Well, there are a number of possible reasons:
– If the goat hadn’t been killed for us it would have been killed for someone else – for the party of American tourists, for instance.
-We didn’t really realise what was going to happen till it was too late to stop it.
-The goat didn’t lead a particularly nice life, anyway. Particularly not today.
-Another dragon would probably have got it later.
– If it hadn’t been the goat the dragons would have got something else, like a deer or something.
-We were reporting the incident for this book and for the BBC. It was important that we went through the whole experience so that people would know about it in detail. That’s well worth a goat.
– We felt too polite to say, ‘Please don’t kill the goat on our account.’
-We were a bunch of lily-livered rationalising turds.

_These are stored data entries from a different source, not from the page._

-- ==== Sys2Proof/Machine/State.lean ====
section
/-! DEFINITION. The state of the block as plain data (10_state.md rules R20 to R53), the reasons a step can stop, and
the state after power-on (rule R52). -/

namespace Sys2Proof.Machine

/-! ## The USB device layer -/

/-- `usb.enum_state` (rule R21). -/
inductive EnumState where
  | powered
  | default
  | address
  | configured
deriving DecidableEq, Repr

/-- The state of one half of an endpoint slot (rule R28). -/
inductive HalfState where
  | disabled
  | stall
  | nak
  | valid
deriving DecidableEq, Repr

/-- The transfer type of a slot (rule R27). -/
inductive EpType where
  | control
  | bulk
  | interrupt
  | iso
deriving DecidableEq, Repr

/-- A direction `dir` (rule R11): IN is the TX half, OUT the RX half. -/
inductive Dir where
  | dIn
  | dOut
deriving DecidableEq, Repr

/-- The callbacks of this firmware's slots (rules R30, R224). -/
inductive EpCallback where
  | ep0Engine
  | mscRx
  | mscTx
  | mscRelease
deriving DecidableEq, Repr

/-- One half of a slot (rules R28, R29, R31). `count` is the length field of its buffer descriptor; the bytes are in
packet memory at the half's static offset. -/
structure Half where
  state  : HalfState
  toggle : Bool
  count  : Nat
deriving DecidableEq, Repr

/-- One endpoint slot (rule R27); its number is its index in the table. -/
structure Endpoint where
  type      : EpType
  rx        : Half
  tx        : Half
  cbRx      : Option EpCallback
  cbTx      : Option EpCallback
  cbRelease : Option EpCallback
deriving DecidableEq, Repr

/-- An interface driver of this firmware (rules R34, R145, R224): each of the MSC driver's four callbacks, present or
null (log 16). -/
structure Driver where
  periodic : Bool
  reset    : Bool
  enable   : Bool
  ctrlReq  : Bool
deriving DecidableEq, Repr

/-- The MSC driver (rule R224). -/
def Driver.msc : Driver := ⟨true, true, true, true⟩

/-- `usb` (rules R21 to R34). The length of `ifdrv` is `N_IF` (log 14). -/
structure Usb where
  enumState      : EnumState
  devAddress     : BitVec 7
  pendingAddress : Option (BitVec 7)
  configValue    : Byte
  pullup         : Bool
  ep             : Vector Endpoint 8
  setup          : Setup
  ifdrv          : List (Option Driver)
deriving DecidableEq, Repr

/-! ## The Bulk-Only Transport session -/

/-- `bot.phase` (rule R35). -/
inductive Phase where
  | awaitCbw
  | dataIn
  | dataOut
  | awaitCsw
  | error
  | recovery
deriving DecidableEq, Repr

/-- `bot.csw` (rule R37). -/
structure Csw where
  tag     : Word32
  residue : Word32
  status  : Byte
deriving DecidableEq, Repr

/-- A byte-addressed memory: the bytes that differ from what an unlisted address reads as, by rising address (log 7). -/
abbrev Mem := List Host.Cell

/-- `bot` (rules R35 to R42). -/
structure Bot where
  phase        : Phase
  cbw          : Cbw
  csw          : Csw
  dataOffset   : Word32
  dataLen      : Word32
  moreData     : Bool
  resetPending : Bool
  rxFlag       : Bool
  txFlag       : Bool
  errFlag      : Bool
  rstFlag      : Bool
  dataBuf      : Mem
deriving DecidableEq, Repr

/-! ## The SCSI target -/

/-- `scsi.sense` (rule R44). -/
structure Sense where
  responseCode     : Byte
  key              : BitVec 4
  asc              : Byte
  ascq             : Byte
  information      : Word32
  commandSpecific  : Word32
  additionalLength : Byte
deriving DecidableEq, Repr

/-- The state of a medium (rule R45). -/
inductive MediumState where
  | notPresent
  | ready
deriving DecidableEq, Repr

/-- The LUN record (rule R45). `cmdVendor`: a vendor callback is registered. The other callbacks are the oracle of
rule R18. -/
structure Lun where
  state          : MediumState
  capacityBlocks : Word32
  writable       : Bool
  permission     : Nat
  cmdVendor      : Bool
deriving DecidableEq, Repr

/-- `scsi` (rules R43 to R46). The length of `lun` is `N_LUN` (log 14). `inLen` and `code` are the argument `in_len`
and the return code of the last `scsi_command` (rules R281, R282; the model's own latches, log 18). -/
structure Scsi where
  ctx   : Word32
  sense : Sense
  lun   : List Lun
  inLen : Word32
  code  : Int
deriving DecidableEq, Repr

/-! ## The environment -/

/-- The calls the block makes on the LUN callbacks (rules R15, R18). -/
inductive LunCall where
  | read (l : Nat) (lba : Word32)
  | write (l : Nat) (lba : Word32) (block : List Byte)
  | preload (l : Nat) (lba : Word32)
  | complete (l : Nat)
  | vendor (l : Nat) (cb : List Byte) (inLen : Word32) (data : List Byte)
deriving DecidableEq, Repr

/-- The medium agent (rule R18): the answers it will give, oldest first; how many answers were free because none was
queued; the calls it received, oldest first (log 6, log 26). -/
structure Medium where
  answers   : List LunAnswer
  freeCount : Nat
  calls     : List LunCall
deriving DecidableEq, Repr

/-- The input events (rule R14). -/
inductive Event where
  | rxSetup (p : List Byte)
  | rxOut (n : Fin 8) (p : List Byte)
  | txDone (n : Fin 8)
  | busReset
  | busError
  | overrun
  | tick
  | registerInterface (i : Nat) (d : Driver)
  | start
  | mediumChange (l : Nat) (m : MediumState)
deriving DecidableEq, Repr

/-! ## The aggregate -/

/-- The block (rule R20), packet memory (rule R61), the medium, the events still to be delivered, oldest first
(rules R17, R51; log 1), and the parameters of rule R8, which no step writes. -/
structure State where
  usb    : Usb
  bot    : Bot
  scsi   : Scsi
  pma    : Mem
  medium : Medium
  inputs : List Event
  cfg    : Config
deriving DecidableEq, Repr

/-- The reasons a step stops: the `unspecified(reason)` of rule R12, listed in 93_implementation_defined.md section 2.
Every one is safe: the real device does something there and the model says nothing of it (log 12). -/
inductive Fault where
  /-- `ep_configure` of a half with no entry in the static table (rules R64, R142); `send` and a reception on one
  (log 35). Safe. -/
  | noStaticBufferForEndpoint
  /-- A packet-memory write off a word boundary (rule R73). Safe. -/
  | misalignedPmaWrite
  /-- A packet-memory write beyond `PMA_SIZE` (rule R61; log 20). Safe. -/
  | packetMemoryOutOfRange
  /-- `send` of more than 64 bytes (rule R144). Safe. -/
  | sendTooLong
  /-- `send` on a TX half that is not NAK (rule R144). Safe. -/
  | sendHalfNotIdle
  /-- `register_interface` with an index from `N_IF` on (rule R145). Safe. -/
  | interfaceIndexOutOfRange
  /-- A driver's `ctrl_req` returned more than 1 (rules R153, R154). Safe. -/
  | ctrlReqReturnOutOfRange
  /-- A bulk-OUT packet in AWAIT_CBW that is no CBW (rules R117, R233). Safe. -/
  | invalidCbw
  /-- A CBW with a bad `cb_length`, LUN or padding (rules R117, R233). Safe. -/
  | notMeaningfulCbw
  /-- A SCSI return code outside rule R282's table, -2 included (log 36), or one the phase has no rule for (rules R234,
  R241, R243). Safe. -/
  | scsiReturnCodeOutOfRange
  /-- An OUT payload packet that is empty or overruns the chunk or the host's length (rules R243, R244). Safe. -/
  | outPacketOutOfBounds
  /-- `rx_flag` served in a phase that takes no packet (rule R245). Safe. -/
  | rxInWrongPhase
  /-- `tx_flag` served in a phase that sends no packet (rule R249). Safe. -/
  | txInWrongPhase
  /-- READ(10) or WRITE(10) beyond the capacity (rule R325). Safe. -/
  | lbaOutOfRange
  /-- READ(10) or WRITE(10) on an absent medium (rule R325). Safe. -/
  | mediumAccessWhileNotPresent
  /-- A buffer command with `HAS_BUFFER_CMDS` (rule R331). Safe. -/
  | bufferCommandsNotSpecified
  /-- A vendor callback's payload of 0 or more than 512 bytes with code 1 or 2 (rule R333). Safe. -/
  | vendorPayloadOutOfRange
deriving DecidableEq, Repr

/-- Why an instruction has no meaning in this model. -/
inductive Refusal where
  /-- Raised by `exec` for an instruction whose meaning is not written yet; none is left. Safe. -/
  | notModelled (mnemonic : String)
deriving DecidableEq, Repr

/-! ## Power-on -/

/-- A half nobody configured (rule R52). -/
def Half.off : Half := ⟨.disabled, false, 0⟩

/-- A slot nobody configured (rule R52; its type, log 9). -/
def Endpoint.off : Endpoint := ⟨.control, Half.off, Half.off, none, none, none⟩

/-- The CBW latch cleared (rules R52, R250). -/
def zeroCbw : Cbw := ⟨0#32, 0#32, 0#32, 0#8, 0#8, 0#8, List.replicate 16 0#8⟩

/-- The CSW latch cleared (rules R52, R250). -/
def zeroCsw : Csw := ⟨0#32, 0#32, 0#8⟩

/-- No sense (rules R52, R287). -/
def noSense : Sense := ⟨0x70#8, 0#4, 0#8, 0#8, 0#32, 0#32, 10#8⟩

/-- The machine after power-on, before `RegisterInterface` and `Start` (rule R52), with the reference configuration of
rule R8 (log 13). -/
def State.reset : State where
  usb :=
    { enumState := .powered, devAddress := 0#7, pendingAddress := none, configValue := 0#8, pullup := false,
      ep := Vector.replicate 8 Endpoint.off, setup := ⟨0#8, 0#8, 0#16, 0#16, 0#16⟩, ifdrv := [none] }
  bot :=
    { phase := .awaitCbw, cbw := zeroCbw, csw := zeroCsw, dataOffset := 0#32, dataLen := 0#32, moreData := false,
      resetPending := false, rxFlag := false, txFlag := false, errFlag := false, rstFlag := false, dataBuf := [] }
  scsi := { ctx := 0#32, sense := noSense, lun := [⟨.ready, 0x4000#32, true, 0, false⟩], inLen := 0#32, code := 0 }
  pma := []
  medium := ⟨[], 0, []⟩
  inputs := []
  cfg := Config.default

end Sys2Proof.Machine
end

The great thing about being the only species that makes a distinction between right and wrong is that we can make up the rules for ourselves as we go along.
I see almost every aspect of the 2016 election and its coverage in this scene. Every rationalization of the American public and the news media coverage for why we have collectively let it come this far. I am in awe of Hillary Clinton for being willing to go through this awful process day after day for more than a year now. She is our goat.

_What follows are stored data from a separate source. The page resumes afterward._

-- ==== Sys2Proof/Safety.lean ====
section
/-! DEFINITION. What counts as a safe run, in the terms the statements use: what a step leaves on an endpoint, the
invariants of rules R32, R37, R38, R40, R221 and R271 that every step keeps, and the faults that no run reaches
(93_implementation_defined.md section 2). -/

namespace Sys2Proof.Machine

/-! ## What a request leaves -/

/-- EP0's TX half is idle, as it is when a request's handler runs (rule R16 c), and its buffer is inside packet memory
(rule R8). -/
abbrev State.ep0Ready (s : State) : Prop := (s.half 0 .dIn).state = .nak ∧ 0xC0 ≤ s.cfg.pmaSize

/-- Bulk-IN is idle and its buffer is inside packet memory. -/
abbrev State.bulkInReady (s : State) : Prop := (s.half 1 .dIn).state = .nak ∧ 0x1C0 ≤ s.cfg.pmaSize

/-- `t` is `s` with `bytes` queued on slot `n`'s TX half (rules R65, R144): the host's next IN token receives `bytes`;
every byte of packet memory outside the half's 64-byte buffer reads as before, and nothing else of the state differs.
Which bytes of the buffer behind the packet are rewritten depends on the word size of rule R62 (log 10) and is stated
apart. -/
def Queued (n : Fin 8) (bytes : List Byte) (s t : State) : Prop :=
  t.txBuf n = bytes
    ∧ (∀ off, txOffset n = some off → ∀ a, ¬ (off ≤ a ∧ a < off + 64) → Mem.read t.pma a = Mem.read s.pma a)
    ∧ t = { s.setHalf n .dIn { s.half n .dIn with state := .valid, count := bytes.length } with pma := t.pma }

/-- `t` is `s` at the end of its transaction (rules R96, R247): `ctx` cleared, the 13 bytes of the CSW latch queued on
bulk-IN, phase AWAIT_CSW. -/
def CswQueued (s t : State) : Prop :=
  Queued 1 ([0x55#8, 0x53#8, 0x42#8, 0x53#8] ++ putLe32 s.bot.csw.tag ++ putLe32 s.bot.csw.residue ++ [s.bot.csw.status])
    { s with bot := { s.bot with phase := .awaitCsw }, scsi := { s.scsi with ctx := 0#32 } } t

/-- `t` is `s` with the next fragment of the chunk queued on bulk-IN (rule R242): at most 64 bytes, what is left of the
chunk, and what the host still expects. -/
def FragmentQueued (s t : State) : Prop :=
  Queued 1
    (Mem.readRange s.bot.dataBuf s.bot.dataOffset.toNat
      (min (min 64 (s.bot.dataLen - s.bot.dataOffset).toNat) s.bot.csw.residue.toNat))
    s t

/-- `s` with a bulk endpoint stalled and phase ERROR, nothing else changed (rule R246). -/
def State.bulkStalled (d : Dir) (s : State) : State :=
  let n : Fin 8 := match d with | .dIn => 1 | .dOut => 2
  { s.setHalf n d { s.half n d with state := .stall } with bot := { s.bot with phase := .error } }

/-- `s` with bulk-OUT armed if it was NAK, nothing else changed (rule R238). -/
def State.outArmed (s : State) : State :=
  s.setHalf 2 .dOut
    { s.half 2 .dOut with state := if (s.half 2 .dOut).state = .nak then .valid else (s.half 2 .dOut).state }

/-- `s` with EP0 stalled and nothing else changed (rule R351). -/
def State.ep0Stalled (s : State) : State := s.setHalf 0 .dIn { s.half 0 .dIn with state := .stall }

/-- `wIndex` names the existing half `d` of slot `n` (rules R67, R184). -/
abbrev NamesHalf (wIndex : Word16) (s : State) (n : Fin 8) (d : Dir) : Prop :=
  n.val = (wIndex.extractLsb' 0 4).toNat ∧ d = (if wIndex.getLsbD 7 then .dIn else .dOut)
    ∧ (s.half n d).state ≠ .disabled

/-! ## What a SCSI handler leaves -/

/-- `t` is `s` with a return code and `bytes` as the chunk for the sequencer (rules R282, R289); every byte of the data
buffer behind the chunk reads as before, and nothing else of the state differs. -/
def Replied (code : Int) (bytes : List Byte) (s t : State) : Prop :=
  t.bot.dataLen.toNat = bytes.length
    ∧ Mem.readRange t.bot.dataBuf 0 bytes.length = bytes
    ∧ (∀ a, bytes.length ≤ a → Mem.read t.bot.dataBuf a = Mem.read s.bot.dataBuf a)
    ∧ t = { s with bot := { s.bot with dataBuf := t.bot.dataBuf, dataLen := t.bot.dataLen },
                   scsi := { s.scsi with code := code } }

/-- `s` with the sense of a failed command and its return code, and nothing else changed (rules R284, R353). -/
def State.failed (s : State) (key : BitVec 4) (asc ascq : Byte) (code : Int) : State :=
  { s with scsi := { s.scsi with sense := ⟨0x70#8, key, asc, ascq, 0#32, 0#32, 10#8⟩, code := code } }

/-- `s` with only the return code of the command set. -/
def State.withCode (s : State) (code : Int) : State := { s with scsi := { s.scsi with code := code } }

/-! ## Invariants -/

/-- The parameters keep the constraints of rule R8 and rule R320. -/
structure ParamsInv (s : State) : Prop where
  valid    : s.cfg.valid = true
  drivers  : 1 ≤ s.usb.ifdrv.length
  luns     : 1 ≤ s.scsi.lun.length ∧ s.scsi.lun.length ≤ 16
  capacity : ∀ l ∈ s.scsi.lun, 1 ≤ l.capacityBlocks.toNat

/-- An address of one of the four assigned packet buffers (rule R64). -/
def Assigned (a : Nat) : Prop := (0x40 ≤ a ∧ a < 0xC0) ∨ (0x100 ≤ a ∧ a < 0x140) ∨ (0x180 ≤ a ∧ a < 0x1C0)

/-- Both memories are in canonical form, only assigned packet memory is ever written (rule R64), and the data buffer
has 512 bytes (rule R42). -/
structure MemoryInv (s : State) : Prop where
  pmaWf       : Mem.wf s.pma = true
  pmaAssigned : ∀ c ∈ s.pma, Assigned c.1
  bufWf       : Mem.wf s.bot.dataBuf = true
  bufSize     : ∀ c ∈ s.bot.dataBuf, c.1 < 512

/-- The endpoint invariants of rule R32, the callbacks each slot can be bound to (rules R141, R224, R225), EP0's RX
half armed between events (rule R155), and the device layer untouched before `Start` (rules R16 f, R391). -/
structure EndpointInv (s : State) : Prop where
  slot1     : (s.half 1 .dOut).state = .disabled
  slot2     : (s.half 2 .dIn).state = .disabled
  unused    : ∀ n : Fin 8, 3 ≤ n.val → ∀ d, (s.half n d).state = .disabled
  counts    : ∀ n d, (s.half n d).count ≤ 64
  boundRx   : ∀ n, (s.ep n).cbRx = none ∨ (n = 0 ∧ (s.ep n).cbRx = some .ep0Engine)
    ∨ (n = 2 ∧ (s.ep n).cbRx = some .mscRx)
  boundTx   : ∀ n, (s.ep n).cbTx = none ∨ (n = 0 ∧ (s.ep n).cbTx = some .ep0Engine)
    ∨ (n = 1 ∧ (s.ep n).cbTx = some .mscTx)
  boundRel  : ∀ n, (s.ep n).cbRelease = none ∨ ((n = 1 ∨ n = 2) ∧ (s.ep n).cbRelease = some .mscRelease)
  ep0       : s.usb.pullup = true →
    (s.ep 0).type = .control ∧ (s.half 0 .dOut).state = .valid ∧ (s.half 0 .dIn).state ≠ .disabled
  unstarted : s.usb.pullup = false →
    s.usb.enumState = .powered ∧ s.usb.devAddress = 0#7 ∧ s.usb.pendingAddress = none ∧ s.usb.configValue = 0#8

/-- The session's invariants: a reset is pending exactly in RECOVERY (rule R40); the CSW belongs to the CBW (rules
R37, R272) and its residue never exceeds H (rule R271); the offsets stay inside what they count (rules R38, R271);
bulk-IN holds the next fragment, or the CSW, in the phases that send, and is idle in the others (rules R221, R242);
`ctx` is 0 when a command can start (rule R288); the sense record has its fixed fields (rule R284). -/
structure SessionInv (s : State) : Prop where
  pending  : s.bot.phase = .recovery ↔ s.bot.resetPending = true
  recover  : s.bot.phase = .recovery ↔ s.bot.rstFlag = true
  block    : s.bot.cbw.cb.length = 16 ∧ s.bot.cbw.lun.toNat < s.scsi.lun.length
  tag      : s.bot.csw.tag = s.bot.cbw.tag
  status   : s.bot.csw.status.toNat ≤ 2
  residue  : s.bot.csw.residue.toNat ≤ s.bot.cbw.dtl.toNat
  chunk    : s.bot.dataLen.toNat ≤ 512
  dataOut  : s.bot.phase = .dataOut →
    (s.bot.dataLen = 0#32 ∧ s.bot.dataOffset.toNat < s.bot.cbw.dtl.toNat ∧ s.bot.csw.residue = s.bot.cbw.dtl)
      ∨ (s.bot.dataLen = 512#32 ∧ s.bot.dataOffset.toNat < 512)
  dataIn   : s.bot.phase = .dataIn →
    1 ≤ (s.half 1 .dIn).count ∧ (s.half 1 .dIn).count ≤ s.bot.csw.residue.toNat
      ∧ s.bot.dataOffset.toNat + (s.half 1 .dIn).count ≤ s.bot.dataLen.toNat
      ∧ s.txBuf 1 = Mem.readRange s.bot.dataBuf s.bot.dataOffset.toNat (s.half 1 .dIn).count
  awaitCsw : s.bot.phase = .awaitCsw → s.txBuf 1 = encodeCsw s.bot.csw
  idleIn   : s.bot.phase = .awaitCbw ∨ s.bot.phase = .dataOut ∨ s.bot.phase = .error →
    s.bot.txFlag = false ∧ (s.half 1 .dIn).state ≠ .valid
  oneIn    : (s.half 1 .dIn).state = .valid → s.bot.txFlag = false
  ctx      : s.bot.phase = .awaitCbw ∨ s.bot.phase = .awaitCsw → s.scsi.ctx = 0#32
  sense    : s.scsi.sense.responseCode = 0x70#8 ∧ s.scsi.sense.information = 0#32
    ∧ s.scsi.sense.commandSpecific = 0#32 ∧ s.scsi.sense.additionalLength = 10#8

/-- The invariant of the machine: it holds after power-on, and every step keeps it. -/
structure State.Inv (s : State) : Prop where
  params    : ParamsInv s
  memory    : MemoryInv s
  endpoints : EndpointInv s
  session   : SessionInv s

/-! ## Safe runs -/

/-- The faults that no step reaches from a state of the invariant: those 93_implementation_defined.md section 2 calls
unreachable but for `rxInWrongPhase` (log 31), and `packetMemoryOutOfRange` (log 20). -/
def Fault.unreachable : Fault → Bool
  | .noStaticBufferForEndpoint => true
  | .misalignedPmaWrite => true
  | .packetMemoryOutOfRange => true
  | .sendTooLong => true
  | .ctrlReqReturnOutOfRange => true
  | .txInWrongPhase => true
  | .sendHalfNotIdle => false
  | .interfaceIndexOutOfRange => false
  | .invalidCbw => false
  | .notMeaningfulCbw => false
  | .scsiReturnCodeOutOfRange => false
  | .outPacketOutOfBounds => false
  | .rxInWrongPhase => false
  | .lbaOutOfRange => false
  | .mediumAccessWhileNotPresent => false
  | .bufferCommandsNotSpecified => false
  | .vendorPayloadOutOfRange => false

end Sys2Proof.Machine
end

But she is not the only one.
I have asked students to read this chapter many times over the years. One question that always generates a lot of discussion is “What does the goat symbolize?” What follows is a long litany of all the groups of people or the things that are in some way victimized in our system – the list has included everything from minimum wage workers to the rain forest, from refugees to polar bears. We know these things are going on, we see them. And then we shrug our shoulders and ask “What can be done?” We say “If I had to care about and suffer along with every single goat on this planet, I would lose my mind.” So we block out the African children working in mines and replace our cell phones with a newer model. We try not to think about oil pipelines running through Native American lands as we fill our gas tanks with lovely cheap gas. We lament on how corporate power can disappear one small independent business or farm after another and then stop at Starbucks for a latte on our way home from Walmart. With the money saved by buying the cheaper brands of coffee and chocolate, we write a check to a charity that feeds starving Ethiopians. I could go on like this for a long long LONG time.
We do all this because we, too, are goats. Donald Trump has been pointing this out to us one grouping at a time. Mexicans, undocumented immigrants, Muslims . . . all goats. Black people, people with disabilities, people with ovaries . . . goats. Moderate Republicans, military generals, attorneys general, judges, journalists not employed by FOX . . . goats! goats! and more goats!
I keep telling people that “There is no math” that gets Trump to the White House. You can’t possibly alienate such huge swaths of the electorate and still win. Then I ponder the latest swing state polls and my confidence wanes. Logic and Truth are now goats too. The dragon ate them along with Fairness and Balance.
– – – – – – – –
I listened to some election news reports while filling out my new application for an absentee ballot today. After the third such comment fell, I became aware that the reporters seemed to be doing something new. They were finally questioning their own culpability in Trump’s ascension. It caught my attention. Could it be that they were having a Douglas Adams moment? Will our tour guide journalists stop bleating for a second and recognize the ropes around their own necks? Will I one day turn on the evening news to hear something like this:
“The Republican presidential candidate said something uninformed and untruthful again today about X which is not worth repeating. So let’s turn to the Democratic candidate’s detailed policy position which has been on her website for over a year now . . .”
Okay, that’s not likely to happen. But maybe, just maybe, they’ll decide to stop feeding the lizard. Find a different path that leads away from its mouth.
Rachel, Chris, Steve, Joy, Mika . . . all of you – please don’t kill the goat.